As the double precision FP number has 53 bits, the last FP number before 3 is actually
(exact): 2.999999999999999555910790149937383830547332763671875
But why it is
2.9999999999999997779553950749686919152736663818359375
(and this is exact, not 49999... !)
which is higher than the last displayable unit ? Rounding. The conversion routine (String to number) simply is correctly programmed to round the input the the next floating point number.
2.999999999999999555910790149937383830547332763671875
.......(values between, increasing) -> round down
2.9999999999999997779553950749686919152736663818359375
....... (values between, increasing) -> round up to 3
3
The conversion input must use full precision. If the number is exactly the half between
those two fp numbers (which is 2.9999999999999997779553950749686919152736663818359375)
the rounding depends on the setted flags. The default rounding is round to even, meaning that the number will be rounded to the next even number.
Now
3 = 11. (binary)
2.999... = 10.11111111111...... (binary)
All bits are set, the number is always odd. That means that the exact half number will be rounded up, so you are getting the strange .....49999 period because it must be smaller than the exact half to be distinguishable from 3.
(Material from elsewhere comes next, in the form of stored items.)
/-! ### Dev.modPhase -/

@[simp] theorem Dev.modPhase_regs (p : Nat) (f : PhaseSt → PhaseSt) : (d.modPhase p f).regs = d.regs := rfl
@[simp] theorem Dev.modPhase_out (p : Nat) (f : PhaseSt → PhaseSt) : (d.modPhase p f).out = d.out := rfl
@[simp] theorem Dev.modPhase_freeIx (p : Nat) (f : PhaseSt → PhaseSt) : (d.modPhase p f).freeIx = d.freeIx := rfl
@[simp] theorem Dev.modPhase_hb (p : Nat) (f : PhaseSt → PhaseSt) : (d.modPhase p f).hb = d.hb := rfl
@[simp] theorem Dev.modPhase_tl (p : Nat) (f : PhaseSt → PhaseSt) : (d.modPhase p f).tl = d.tl := rfl
@[simp] theorem Dev.modPhase_plat (p : Nat) (f : PhaseSt → PhaseSt) : (d.modPhase p f).plat = d.plat := rfl
@[simp] theorem Dev.modPhase_gv (p : Nat) (f : PhaseSt → PhaseSt) : (d.modPhase p f).gv = d.gv := rfl
@[simp] theorem Dev.modPhase_todo (p : Nat) (f : PhaseSt → PhaseSt) : (d.modPhase p f).todo = d.todo := rfl
@[simp] theorem Dev.modPhase_chan (p : Nat) (f : PhaseSt → PhaseSt) : (d.modPhase p f).chan = d.chan := rfl
@[simp] theorem Dev.modPhase_ports (p : Nat) (f : PhaseSt → PhaseSt) : (d.modPhase p f).ports = d.ports := rfl
@[simp] theorem Dev.modPhase_msc (p : Nat) (f : PhaseSt → PhaseSt) : (d.modPhase p f).msc = d.msc := rfl
@[simp] theorem Dev.modPhase_msa (p : Nat) (f : PhaseSt → PhaseSt) : (d.modPhase p f).msa = d.msa := rfl
@[simp] theorem Dev.modPhase_learnq (p : Nat) (f : PhaseSt → PhaseSt) : (d.modPhase p f).learnq = d.learnq := rfl
@[simp] theorem Dev.modPhase_lk (p : Nat) (f : PhaseSt → PhaseSt) : (d.modPhase p f).lk = d.lk := rfl
@[simp] theorem Dev.modPhase_sw (p : Nat) (f : PhaseSt → PhaseSt) : (d.modPhase p f).sw = d.sw := rfl
@[simp] theorem Dev.modPhase_tm (p : Nat) (f : PhaseSt → PhaseSt) : (d.modPhase p f).tm = d.tm := rfl
@[simp] theorem Dev.modPhase_cp (p : Nat) (f : PhaseSt → PhaseSt) : (d.modPhase p f).cp = d.cp := rfl
@[simp] theorem Dev.modPhase_slp (p : Nat) (f : PhaseSt → PhaseSt) : (d.modPhase p f).slp = d.slp := rfl
@[simp] theorem Dev.modPhase_clr (p : Nat) (f : PhaseSt → PhaseSt) : (d.modPhase p f).clr = d.clr := rfl
@[simp] theorem Dev.modPhase_sc (p : Nat) (f : PhaseSt → PhaseSt) : (d.modPhase p f).sc = d.sc := rfl
@[simp] theorem Dev.modPhase_sap (p : Nat) (f : PhaseSt → PhaseSt) : (d.modPhase p f).sap = d.sap := rfl
@[simp] theorem Dev.modPhase_inject (p : Nat) (f : PhaseSt → PhaseSt) : (d.modPhase p f).inject = d.inject := rfl
@[simp] theorem Dev.modPhase_ch (p : Nat) (f : PhaseSt → PhaseSt) : (d.modPhase p f).ch = d.ch := rfl
@[simp] theorem Dev.modPhase_mram (p : Nat) (f : PhaseSt → PhaseSt) : (d.modPhase p f).mram = d.mram := rfl
@[simp] theorem Dev.modPhase_scrub (p : Nat) (f : PhaseSt → PhaseSt) : (d.modPhase p f).scrub = d.scrub := rfl
@[simp] theorem Dev.modPhase_word (p : Nat) (f : PhaseSt → PhaseSt) (x : Nat) : (d.modPhase p f).word x = d.word x := rfl
@[simp] theorem Dev.modPhase_get (p : Nat) (f : PhaseSt → PhaseSt) (x : Fld) : (d.modPhase p f).get x = d.get x := rfl
@[simp] theorem Dev.modPhase_flag (p : Nat) (f : PhaseSt → PhaseSt) (x : Fld) : (d.modPhase p f).flag x = d.flag x := rfl

/-! ### Dev.modQ -/

@[simp] theorem Dev.modQ_regs (q : Nat) (f : QueueSt → QueueSt) : (d.modQ q f).regs = d.regs := rfl
@[simp] theorem Dev.modQ_out (q : Nat) (f : QueueSt → QueueSt) : (d.modQ q f).out = d.out := rfl
@[simp] theorem Dev.modQ_freeIx (q : Nat) (f : QueueSt → QueueSt) : (d.modQ q f).freeIx = d.freeIx := rfl
@[simp] theorem Dev.modQ_hb (q : Nat) (f : QueueSt → QueueSt) : (d.modQ q f).hb = d.hb := rfl
@[simp] theorem Dev.modQ_tl (q : Nat) (f : QueueSt → QueueSt) : (d.modQ q f).tl = d.tl := rfl
@[simp] theorem Dev.modQ_canopy (q : Nat) (f : QueueSt → QueueSt) : (d.modQ q f).canopy = d.canopy := rfl
@[simp] theorem Dev.modQ_plat (q : Nat) (f : QueueSt → QueueSt) : (d.modQ q f).plat = d.plat := rfl
@[simp] theorem Dev.modQ_gv (q : Nat) (f : QueueSt → QueueSt) : (d.modQ q f).gv = d.gv := rfl
@[simp] theorem Dev.modQ_todo (q : Nat) (f : QueueSt → QueueSt) : (d.modQ q f).todo = d.todo := rfl
@[simp] theorem Dev.modQ_chan (q : Nat) (f : QueueSt → QueueSt) : (d.modQ q f).chan = d.chan := rfl
@[simp] theorem Dev.modQ_ports (q : Nat) (f : QueueSt → QueueSt) : (d.modQ q f).ports = d.ports := rfl
@[simp] theorem Dev.modQ_msc (q : Nat) (f : QueueSt → QueueSt) : (d.modQ q f).msc = d.msc := rfl
@[simp] theorem Dev.modQ_msa (q : Nat) (f : QueueSt → QueueSt) : (d.modQ q f).msa = d.msa := rfl
@[simp] theorem Dev.modQ_learnq (q : Nat) (f : QueueSt → QueueSt) : (d.modQ q f).learnq = d.learnq := rfl
@[simp] theorem Dev.modQ_lk (q : Nat) (f : QueueSt → QueueSt) : (d.modQ q f).lk = d.lk := rfl
@[simp] theorem Dev.modQ_sw (q : Nat) (f : QueueSt → QueueSt) : (d.modQ q f).sw = d.sw := rfl
@[simp] theorem Dev.modQ_cp (q : Nat) (f : QueueSt → QueueSt) : (d.modQ q f).cp = d.cp := rfl
@[simp] theorem Dev.modQ_slp (q : Nat) (f : QueueSt → QueueSt) : (d.modQ q f).slp = d.slp := rfl
@[simp] theorem Dev.modQ_clr (q : Nat) (f : QueueSt → QueueSt) : (d.modQ q f).clr = d.clr := rfl
@[simp] theorem Dev.modQ_sc (q : Nat) (f : QueueSt → QueueSt) : (d.modQ q f).sc = d.sc := rfl
@[simp] theorem Dev.modQ_sap (q : Nat) (f : QueueSt → QueueSt) : (d.modQ q f).sap = d.sap := rfl
@[simp] theorem Dev.modQ_inject (q : Nat) (f : QueueSt → QueueSt) : (d.modQ q f).inject = d.inject := rfl
@[simp] theorem Dev.modQ_ch (q : Nat) (f : QueueSt → QueueSt) : (d.modQ q f).ch = d.ch := rfl
@[simp] theorem Dev.modQ_mram (q : Nat) (f : QueueSt → QueueSt) : (d.modQ q f).mram = d.mram := rfl
@[simp] theorem Dev.modQ_scrub (q : Nat) (f : QueueSt → QueueSt) : (d.modQ q f).scrub = d.scrub := rfl
@[simp] theorem Dev.modQ_word (q : Nat) (f : QueueSt → QueueSt) (x : Nat) : (d.modQ q f).word x = d.word x := rfl
@[simp] theorem Dev.modQ_get (q : Nat) (f : QueueSt → QueueSt) (x : Fld) : (d.modQ q f).get x = d.get x := rfl
@[simp] theorem Dev.modQ_flag (q : Nat) (f : QueueSt → QueueSt) (x : Fld) : (d.modQ q f).flag x = d.flag x := rfl
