/-- R247: a group of those named, not AWAKE and with no wake, begins its own. -/
theorem Dev.foldl_wakeStep_free {all : Nat} (hbit : bitOf all g = true) (l : List Nat) (d : Dev) (hl : l.Nodup)
    (hg : g ∈ l) (hs : d.groupState g ≠ 0) (hw : d.groupWake g = none) :
    (l.foldl (Dev.wakeStep all kind source) d).groupWake g =
      some { kind, source, since := d.plat.aon, check := false, listen := false } := by
  induction l generalizing d with
  | nil => exact absurd hg List.not_mem_nil
  | cons j l ih =>
    obtain ⟨hj, hl⟩ := List.nodup_cons.mp hl
    rw [List.foldl_cons]
    by_cases hjg : g = j
    · subst hjg
      obtain ⟨-, -, hkept⟩ := Dev.foldl_wakeStep_kept (kind := kind) (source := source) all l
        (d.wakeStep all kind source g)
      rw [hkept g hj, Dev.wakeStep, if_pos hbit, Dev.startWake_free hs hw]
    · obtain ⟨hplat, -, hstate, hwake⟩ := Dev.wakeStep_kept (d := d) (g := j) (kind := kind) (source := source) all
      rw [ih _ hl ((List.mem_cons.mp hg).resolve_left hjg) (by rw [hstate]; exact hs) (by rw [hwake g hjg, hw]), hplat]

theorem Dev.wakeGroups_unchecked (groups : Nat) : d.wakeGroups groups kind source false = (List.range 8).foldl
    (Dev.wakeStep (if d.flag F.PC_GRP_CFG_FULL_WAKE then 255 else groups) kind source) d := by
  unfold Dev.wakeGroups Dev.wakeStep
  rw [Bool.not_false, Bool.and_true]

/-- R247: every group named is among those that a wake without a check wakes. -/
theorem bitOf_full {groups : Nat} {b : Bool} (g : Fin 8) (h : bitOf groups g = true) :
    bitOf (if b then 255 else groups) g = true := by
  cases b
  · exact h
  · exact (by decide : ∀ g : Fin 8, bitOf 255 g = true) g

/-- R247: a wake without a check of the groups named. -/
theorem Dev.wakeGroups_named (groups : Nat) : ∃ e, d.wakeGroups groups kind source false = e ∧
    (∀ a, e.word a = d.word a) ∧ (∀ k, e.groupState k = d.groupState k) ∧
    ∀ g : Fin 8, bitOf groups g = true → d.groupState g ≠ 0 → d.groupWake g = none → e.groupWake g =
      some { kind, source, since := d.plat.aon, check := false, listen := false } := by
  obtain ⟨hword, hstate, -⟩ := Dev.foldl_wakeStep_kept (kind := kind) (source := source)
    (if d.flag F.PC_GRP_CFG_FULL_WAKE then 255 else groups) (List.range 8) d
  exact ⟨_, Dev.wakeGroups_unchecked groups, hword, hstate, fun g hbit hs hw => Dev.foldl_wakeStep_free (bitOf_full g hbit)
    (List.range 8) d List.nodup_range (List.mem_range.mpr g.isLt) hs hw⟩

/-- R248: a wake with a check of one group. -/
theorem Dev.wakeGroups_one (g : Fin 8) : d.wakeGroups (2 ^ g.val) kind source true = d.startWake g kind source true := by
  unfold Dev.wakeGroups
  rw [Bool.not_true, Bool.and_false]
  exact foldl_at_one (fun a k => a.startWake k kind source true) (fun k => bitOf (2 ^ g.val) k) List.nodup_range
    (List.mem_range.mpr g.isLt) (bitOf_two_pow g) d

/-- R248: the check of a sleeping group begins. -/
theorem Dev.startWake_checked (hs : d.groupState g = 2) (hw : d.groupWake g = none) : d.startWake g kind source true =
    (d.setWake g (some { kind, source, since := d.plat.aon, check := true, listen := false })).setGroup g 3 := by
  have hc : (decide (d.groupState g = 2) && (d.groupWake g).isNone) = true := by
    rw [hw, decide_eq_true hs]
    rfl
  unfold Dev.startWake
  dsimp only
  rw [if_pos rfl, if_pos hc, hw]
  rfl

end

end Sys2Proof.Machine
end

section
/-! The rows of the sleep groups, settled (R243 to R249, R254, R255, R257, R276). -/

namespace Sys2Proof.Machine
open Sys2Proof

/-! ### Writes of PC_GRP_CMD (R245, R247) -/

/-- R245, R247: the word of PC_GRP_CMD. -/
def grpWord (op : Nat) (groups : Byte) : Word :=
  cmdWord [(F.PC_GRP_CMD_GO, 1), (F.PC_GRP_CMD_OP, op), (F.PC_GRP_CMD_GROUPS, groups.toNat)]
I suspect that converting 2.9999999999999997779553950749686919152736663818359374999999 to its binary representation would be enlightening. It's probably only 1 bit different from true 3.
And to add to John's answer, the odds of this being more performant than Math.floor are vanishingly small.
I don't know if JavaScript uses floating-point numbers or some kind of infinite-precision library, but either way, you're going to get rounding errors on an operation like this -- even if it's pretty well defined.
It should be noted that the number ".0000000000000007779553950749686919152736663818359374" is quite possibly the Epsilon, defined as "the smallest number E such that (1+E) > 1."